Elucidating Neurobiological and Exposomic Mechanisms of Human Brain Circuit Resilience to Aging and Tauopathies: An AI-driven modeling approach
Lead Investigators
Vinod Menon, Professor of Psychiatry and Behavioral Sciences (School of Medicine)
Elizabeth Mormino, Associate Professor of Neurology and Neurological Sciences (School of Medicine)
Menon and Mormino’s project will develop an innovative artificial intelligence framework to help discover why some people withstand aging and Alzheimer's disease better than others. By analyzing brain scans and biological data from over 22,600 individuals, the pair will create computational models that can predict how well someone's brain might resist age-related decline or the protein accumulations associated with Alzheimer's disease. The insights gained could transform how we understand brain aging and lead to more personalized approaches for maintaining brain health.

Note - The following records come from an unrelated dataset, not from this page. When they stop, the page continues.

/-- Rule R31: every amplitude the block delivers lies in `[-1, 1]`, and is written in its one form (log 23); every step keeps that. -/
def Obligations.EveryStepKeepsOutputInRange : Prop :=
  State.reset.OutputInRange ∧ ∀ s t : State, s.OutputInRange → step s = .next t → t.OutputInRange
end

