-- ==== Sys2Proof/Tests/Slice0.lean ====
section
/-! SUPPORT. Tests of the model against the spec's own vectors (`95_test_vectors.md`), a smoke test of WellFormed, the words of
the operations, and a witness for the hypotheses of each statement. Each test is of one operation. -/

namespace Sys2Proof.Tests

-- One proof at a time: each `decide +kernel` waits for the kernel, and a waiting proof keeps a thread and its stack.
set_option Elab.async false

open Sys2Proof.Machine

/-! ## Helpers -/

/-- The next state, where there is one. -/
def nextOf : Result → Option State
  | .next t => some t
  | .fault _ => none
  | .refused _ => none

def faultOf : Result → Option Fault
  | .fault f => some f
  | .next _ => none
  | .refused _ => none

def refusalOf : Result → Option Refusal
  | .refused r => some r
  | .next _ => none
  | .fault _ => none

theorem eq_next {r : Result} {t : State} (h : nextOf r = some t) : r = .next t := by
  cases r <;> simp_all [nextOf]

theorem exists_next {r : Result} (h : (nextOf r).isSome = true) : ∃ t, r = .next t := by
  cases r <;> simp_all [nextOf]

/-- In `Ready` under a configuration. -/
def readyWith (c : Configuration) : State :=
  { State.reset with config := c, samplesPerSymbol := samplesPerSymbolOf c, mode := .ready }

/-- Configuration A of `95_test_vectors.md`, with its factor 1/2. -/
def configA : Configuration := ⟨12, 1, 3, 1, 1/2⟩

def readyA : State := readyWith configA

/-- `Ready` with configuration A, a residual and a text. -/
def feeding (res : List Bit) (text : List Byte) : State := { readyA with res := res, text := text }

def failed : State := { State.reset with mode := .failed }

/-- A build with policy `ELIDE`. -/
def elideBuild : Build := { Build.default with encPolicy := .elide }

/-- A build in which only codes below 128 are characters. -/
def asciiBuild : Build := { Build.default with validCodes := BitVec.ofNat 256 (2 ^ 128 - 1) }

def cappedBuild (n : Nat) : Build := { Build.default with textCap := some n }

/-- The rational `q` as a sample. -/
def num (q : Q) : Amp := ampOfRat q

/-- `q · √3/2`, which is `q · sin(2π · 1/6)`. -/
def root3 (q : Q) : Amp := [⟨q, 1/6⟩]

/-- `H` and `Lo`, the two bursts of configuration A. -/
def burstH : List Amp := [0, 1, 0, -1, 0, 1, 0, -1, 0, 1, 0, -1].map num
def burstLo : List Amp :=
  [num 0, num (1/2), root3 1, num 1, root3 1, num (1/2), num 0, num (-1/2), root3 (-1), num (-1), root3 (-1), num (-1/2)]

/-- 1 at index `k` of a window of 12, else 0. -/
def pulse (k : Nat) : List Amp := (List.replicate 12 (num 0)).set k (num 1)

/-- Samples written out, as an operand. -/
def heard (xs : List Amp) : List Sample := xs.map .exact

def bitsHi : List Bit :=
  [false, true, false, false, true, false, false, false, false, true, true, false, true, false, false, true]

/-! ## WellFormed refuses each ill-formed amplitude -/

theorem test_wf_zero_coefficient : Instr.wf (.demod [.exact [⟨0, 1/5⟩]]) = false := by decide +kernel
theorem test_wf_phase_zero : Instr.wf (.demod [.exact [⟨1, 0⟩]]) = false := by decide +kernel
theorem test_wf_phase_beyond_quarter : Instr.wf (.rx [.exact [⟨1, 3/10⟩]]) = false := by decide +kernel
theorem test_wf_phase_twelfth : Instr.wf (.demod [.exact [⟨1, 1/12⟩]]) = false := by decide +kernel
theorem test_wf_unsorted : Instr.wf (.rx [.exact [⟨1, 1/5⟩, ⟨1, 1/6⟩]]) = false := by decide +kernel
theorem test_wf_phase_twice : Instr.wf (.demod [.exact [⟨1, 1/5⟩, ⟨1, 1/5⟩]]) = false := by decide +kernel
theorem test_wf_accepts : Instr.wf (.demod [.exact [], .exact [⟨-1/3, 1/6⟩, ⟨2, 1/4⟩], .given 3]) = true := by decide +kernel

/-! ## The words of rule R58, written out bit by bit -/

theorem test_word_cfg : decodeTableWord 8 0b00000001 = some (.cfg 0 0 0 0 0) := rfl
theorem test_word_synth : decodeTableWord 8 0b00000010 = some (.synth 0 0 0) := rfl
theorem test_word_enc : decodeTableWord 8 0b00000011 = some (.enc []) := rfl
theorem test_word_mod : decodeTableWord 8 0b00000100 = some (.mod []) := rfl
theorem test_word_demod : decodeTableWord 8 0b00000101 = some (.demod []) := rfl
theorem test_word_feed : decodeTableWord 8 0b00000110 = some (.feed []) := rfl
theorem test_word_arst : decodeTableWord 8 0b00000111 = some .arst := rfl
theorem test_word_reserved : decodeTableWord 8 0b00000000 = some .reserved := rfl
theorem test_word_too_wide : decodeWord 8 0b00001001 = .error .notASelector := rfl
theorem test_word_too_short : decodeWord 2 0b01 = .error .tooFewBits := rfl
theorem test_pseudo_have_no_code : encode (.tx [0x48]) = none ∧ encode (.rx []) = none := ⟨rfl, rfl⟩

/-- A placed word is the very next operation: `ENC` of no byte, in `Ready`, gives no bit; in reset it is not accepted. -/
theorem test_placed_word_runs :
    (nextOf (step (readyA.withFetchWord 8 0b011))).map (·.out) = some [] ∧
    faultOf (step (State.reset.withFetchWord 8 0b011)) = some (.notReady .unconfigured) := by decide +kernel

/-! ## CFG (V-C3, V-C7) -/

theorem test_cfg_floor : (nextOf (exec (.cfg 10 (26/100) (5/2) 1 (1/2)) State.reset)).map
    (fun t => (t.mode, t.samplesPerSymbol, t.out)) = some (.ready, 2, []) := by decide +kernel
theorem test_cfg_two_causes : (nextOf (exec (.cfg 12 1 (-3) 0 (1/2)) State.reset)).map (fun t => (t.mode, t.out))
    = some (.failed, [.error (.configurationError 0b001100#6)]) := by decide +kernel

/-! ## SYNTH (V-S2, V-S13) -/

theorem test_synth_samples : (nextOf (exec (.synth 1 1 12) readyA)).map (·.out) = some (burstLo.map .sample) := by
  decide +kernel
theorem test_synth_two_causes : (nextOf (exec (.synth (-1) (-1) 12) readyA)).map (·.out)
    = some [.error (.invalidParameter 0b011#3)] := by decide +kernel

/-! ## ENC (V-E1, V-E5) -/

theorem test_enc_fixed8 : (nextOf (exec (.enc [0x48, 0x69]) readyA)).map (·.out) = some (bitsHi.map .bit) := by
  decide +kernel
theorem test_enc_elide : (nextOf (exec (.enc [0x00, 0x41]) { readyA with build := elideBuild })).map (·.out)
    = some ([true, false, false, false, false, false, true].map .bit) := by decide +kernel

/-! ## MOD (V-M4, V-M8) -/

theorem test_mod_two_bursts : (nextOf (exec (.mod [true, false]) readyA)).map (·.out)
    = some ((burstH ++ burstLo).map .sample) := by decide +kernel
theorem test_mod_short_burst : (nextOf (exec (.mod [true, false]) (readyWith ⟨10, 26/100, 5/2, 1, 1/2⟩))).map (·.out)
    = some ([num 0, num 1, num 0, [⟨1, 1/10⟩]].map .sample) := by decide +kernel

/-! ## DEMOD (V-D9 with V-D11's discarded remainder, V-D4's boundary) -/

theorem test_demod_one_and_remainder :
    (nextOf (exec (.demod (heard (pulse 1 ++ List.replicate 11 (num 1)))) readyA)).map (·.out) = some [.bit true, .verdict .one] := by
  decide +kernel
theorem test_demod_strict_boundary :
    (nextOf (exec (.demod (heard burstH)) (readyWith ⟨12, 1, 3, 1, 2/5⟩))).map (·.out) = some [.verdict .ambig] := by decide +kernel

/-! ## FEED (V-F9, V-F8) -/

theorem test_feed_stale_bit :
    (nextOf (exec (.feed [false, true, false, false, true, false, false, false, false, true, true, false, true, false, false,
      true, true]) (feeding [true] [0x41]))).map (fun t => (t.res, t.text, t.out))
    = some ([true, true], [0x41, 0xA4, 0x34], [.report 0xA4 [0x41, 0xA4], .report 0x34 [0x41, 0xA4, 0x34]]) := by
  decide +kernel
theorem test_feed_placeholder :
    (nextOf (exec (.feed [true, false, false, false, false, false, false, false, false, true, false, false, false, false,
      false, true, true, true, true, true, true, true, true, true, false]) { readyA with build := asciiBuild })).map
      (fun t => (t.res, t.text, t.out))
    = some ([false], [0x3F, 0x41, 0x3F], [.error (.invalidByte 0x80), .report 0x3F [0x3F], .report 0x41 [0x3F, 0x41],
        .error (.invalidByte 0xFF), .report 0x3F [0x3F, 0x41, 0x3F]]) := by decide +kernel

/-! ## ARST (V-F10) -/

theorem test_arst : (nextOf (exec .arst (feeding [true, true, false] [0x50]))).map (fun t => (t.res, t.text, t.out, t.mode))
    = some ([], [], [], .ready) := by decide +kernel

/-! ## TX and RX (P8 (a); V-F3 through a window of zero) -/

theorem test_tx : (nextOf (exec (.tx [0x48]) readyA)).map (fun t => smpOut t.out)
    = some (burstLo ++ burstH ++ burstLo ++ burstLo ++ burstH ++ burstLo ++ burstLo ++ burstLo) := by decide +kernel
theorem test_rx : (nextOf (exec (.rx (heard burstLo)) (feeding [false, true, false, false, true, false, false] []))).map
      (fun t => (t.res, t.text, t.out))
    = some ([], [0x48], [.bit false, .verdict .zero, .report 0x48 [0x48]]) := by decide +kernel

/-! ## Acceptance (V-X2 to V-X5), and the resets -/

theorem test_reserved : refusalOf (exec .reserved readyA) = some .reservedSelector := rfl
theorem test_not_ready : faultOf (exec (.feed [true]) State.reset) = some (.notReady .unconfigured) := rfl
theorem test_rx_not_ready : faultOf (exec (.rx []) failed) = some (.notReady .failed) := rfl
theorem test_cfg_twice : faultOf (exec (.cfg 8 1 2 1 (1/2)) readyA) = some (.configurationFixed .ready) := rfl
theorem test_cfg_failed : faultOf (exec (.cfg 12 1 3 1 (1/2)) failed) = some (.configurationFixed .failed) := rfl
theorem test_text_capacity :
    refusalOf (exec (.feed (List.replicate 8 true)) { feeding [] [0x41] with build := cappedBuild 1 }) = some .textCapacity := by
  decide +kernel
theorem test_reset_truncates :
    (nextOf (step { readyA with pending := [.reset 1], out := [.bit true, .bit false], text := [0x41] })).map
      (fun t => (t.out, t.text, t.mode, t.readConfig)) = some ([.bit true], [], .unconfigured, none) := by decide +kernel
theorem test_idle : (nextOf (step readyA)).map (·.mode) = some .ready := rfl

/-! ## Witnesses: for each statement with hypotheses, a state and operands that meet them -/

theorem witness_StepRunsTheNextMove :
    ({ readyA with pending := [.request (Request.idle 0b111#3)] } : State).pending = .request (Request.idle 0b111#3) :: [] ∧
    ({ readyA with pending := [.transmit [0x48], .reset 0] } : State).pending = .transmit [0x48] :: [.reset 0] ∧
    ({ readyA with pending := [.receive []] } : State).pending = .receive [] :: [] ∧
    ({ failed with pending := [.reset 3] } : State).pending = .reset 3 :: [] ∧ State.reset.pending = [] :=
  ⟨rfl, rfl, rfl, rfl, rfl⟩
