-- ==== Sys2Proof/Word.lean ====
section
/-! DEFINITION. The word types of the hardware (spec/00_scope.md R5, R8; spec/30_encoding.md R61).
All quantities are unsigned; every operation on these types wraps at the width of the type. -/

namespace Sys2Proof

/-- 8 bits: a general register, a timer, a byte of memory, the immediate `NN`. -/
abbrev Byte := BitVec 8

/-- 16 bits: an instruction word, `PC`, `I`, a stack entry. -/
abbrev Word := BitVec 16

/-- "a 4-bit field of an instruction word" (R9): a register selector `X` or `Y`, the row count `N`. -/
abbrev Nibble := BitVec 4

/-- 12 bits: the immediate address `NNN` (R61). -/
abbrev Addr := BitVec 12

end Sys2Proof
end

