-- ==== Sys2Proof/Machine/Operands.lean ====
section
/-! DEFINITION. Operand forms (spec/30_encoding.md R62; spec/43_index_memory.md R146). -/

namespace Sys2Proof.Machine

/-- `addr`: `NNN` zero-extended to 16 bits (R62). -/
def addrValue (nnn : Addr) : Word := nnn.setWidth 16

/-- `zext_16` of a register (R8). -/
def wordValue (b : Byte) : Word := b.setWidth 16

/-- `N` of `DRW` as a row count (R62), and `X` of the block transfers as a last index (R144, R145). -/
def countValue (n : Nibble) : Nat := n.toNat

/-- `vx[3:0]`: the key or digit a register names (R142, R160). A value above 15 counts by its low nibble
(92_eei_decisions.md D11, D12; log entry 10). -/
def lowNibble (b : Byte) : Nibble := b.extractLsb' 0 4

/-- The address of the glyph of a digit: `0x050 + 5 × d` (R142). -/
def glyphAddr (d : Nibble) : Word := BitVec.ofNat 16 (Config.fontBase + Config.glyphBytes * d.toNat)

/-- The effective address of the one data addressing mode: `I + k` on naturals (R146). -/
def effAddr (s : State) (k : Nat) : Nat := s.i.toNat + k

/-- The decimal digits of a byte, hundreds, tens, ones (R143). -/
def decimalDigits (b : Byte) : List Byte :=
  [BitVec.ofNat 8 (b.toNat / 100), BitVec.ofNat 8 (b.toNat / 10 % 10), BitVec.ofNat 8 (b.toNat % 10)]

/-- The contents of `V0`..`Vx` inclusive (R144). -/
def regsUpTo (s : State) (x : Nibble) : List Byte :=
  (List.range (countValue x + 1)).map (fun k => s.reg (BitVec.ofNat 4 k))

/-- The `n` bytes of memory from `I` upwards. -/
def bytesAtI (s : State) (n : Nat) : List Byte :=
  (List.range n).map (fun k => s.mem.read (effAddr s k))

/-- Registers loaded with consecutive bytes, from `V[k]` upwards in rising order (R145). -/
def State.loadRegs : State → Nat → List Byte → State
  | s, _, [] => s
  | s, k, b :: bs => State.loadRegs (s.setReg (BitVec.ofNat 4 k) b) (k + 1) bs

/-- Runs `act` where the `n` bytes from `I` upwards all exist, and otherwise takes `AddressOutOfRange`
before anything has changed (R45, R146). -/
def withBytesAtI (n : Nat) (s : State) (act : Result) : Result :=
  if inRange (effAddr s 0) n then act else raise .addressOutOfRange s

/-- Stores consecutive bytes from `I` upwards. -/
def storeAtI (bs : List Byte) (s : State) : Result :=
  withBytesAtI bs.length s (.next (s.setMem (s.mem.writeBytes (effAddr s 0) bs)))

/-- Skips the next instruction where a condition holds (R105). -/
def skipIf (c : Bool) (s : State) : Result := .next (if c then s.skipNext else s)

end Sys2Proof.Machine
end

Harnessing circadian rhythmicity at the blood-cerebrospinal fluid barrier with a perfusable biomimetic hydrogel-integrated chip
Lead Investigators
Ryann Fame, Assistant Professor of Neurosurgery (School of Medicine)
Sarah Heilshorn, Professor of Materials Science and Engineering (School of Engineering)
Cerebrospinal fluid (CSF) delivers electrolytes, hormones, neurotransmitters and more to the brain, and it is essential to brain health and development. It’s largely produced by the choroid plexus, which—like pretty much everything else in our bodies—follows a circadian rhythm. To better understand how that rhythm affects the choroid plexus and CSF, Fame and Heilshorn will develop a “choroid plexus-on-a-chip.” This model could help researchers better understand the composition of CSF and design therapies for improving brain health.
Rewiring neuropeptide signaling to therapeutic outcomes with GLumigenetics
Lead Investigators
Michael Lin, Associate Professor of Neurobiology (School of Medicine) and of Bioengineering (Schools of Medicine & of Engineering)
Xiaoke Chen, Associate Professor of Biology (School of Humanities and Sciences)
Chronic pain affects nearly one in four adults in the U.S., yet current treatments like opioids often come with serious risks, including dependence and overdose. Lin and Chen will work to develop a gene therapy system for chronic pain that detects the neuropeptides that drive pain signaling, then rewires them to suppress pain instead. This new technology could offer long-lasting relief without the side effects of current treatments. If successful, it could also help treat other conditions by rewiring how our cells respond to natural chemical signals.